**Work order**. From the first line of the material through the line containing "set (R192). -/", restate everything word for word and nothing more.

────────────────────

-- ==== Sys2Proof/Machine/AlertRequests.lean ====
section
/-! DEFINITION. Requests on alerts: FETCH ALERTS, SET NOTICE MASK (R192, R193). -/

namespace Sys2Proof.Machine

/-- A mask selects kinds 0 to 18 alone (R192, R193). -/
def maskOk (mask : BitVec 32) : Bool := mask >>> 19 == 0

/-- The returned set (R192). -/
def State.fetched (s : State) (mask : BitVec 32) : BitVec 19 := s.alerts.latched &&& mask.setWidth 19

/-- The returned bits clear, but for conditions that hold (R192). -/
def State.clearFetched (s : State) (mask : BitVec 32) : State :=
  { s with
    alerts := { s.alerts with latched := s.alerts.latched &&& ~~~(s.fetched mask &&& ~~~s.conditionBits) } }

/-- The returned set and the last subject of each of its kinds (R192). -/
def State.fetchBytes (s : State) (mask : BitVec 32) : List Byte :=
  u32 (s.fetched mask).toNat ++ (kindsIn (s.fetched mask)).flatMap fun k => u16 (tget s.alerts.subjects k 0)

/-- R192. -/
def fetchAlertsWork (mask : BitVec 32) (s : State) : Answer :=
  if maskOk mask then accept (s.clearFetched mask) (s.fetchBytes mask) else refuse s .badValue

/-- FETCH ALERTS (R192). -/
def execFetchAlerts (mask : BitVec 32) (s : State) : Host.Outcome State Fault Refusal :=
  s.request (.fetchAlerts mask) (fetchAlertsWork mask)

/-- R193. -/
def setNoticeMaskWork (mask : BitVec 32) (s : State) : Answer :=
  if maskOk mask then accept { s with alerts := { s.alerts with mask := mask.setWidth 19 } } []
  else refuse s .badValue

/-- SET NOTICE MASK (R193). -/
def execSetNoticeMask (mask : BitVec 32) (s : State) : Host.Outcome State Fault Refusal :=
  s.request (.setNoticeMask mask) (setNoticeMaskWork mask)

end Sys2Proof.Machine
end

────────────────────

**Expected answer**.
-- ==== Sys2Proof/Machine/AlertRequests.lean ====
section
/-! DEFINITION. Requests on alerts: FETCH ALERTS, SET NOTICE MASK (R192, R193). -/

namespace Sys2Proof.Machine

/-- A mask selects kinds 0 to 18 alone (R192, R193). -/
def maskOk (mask : BitVec 32) : Bool := mask >>> 19 == 0

/-- The returned set (R192). -/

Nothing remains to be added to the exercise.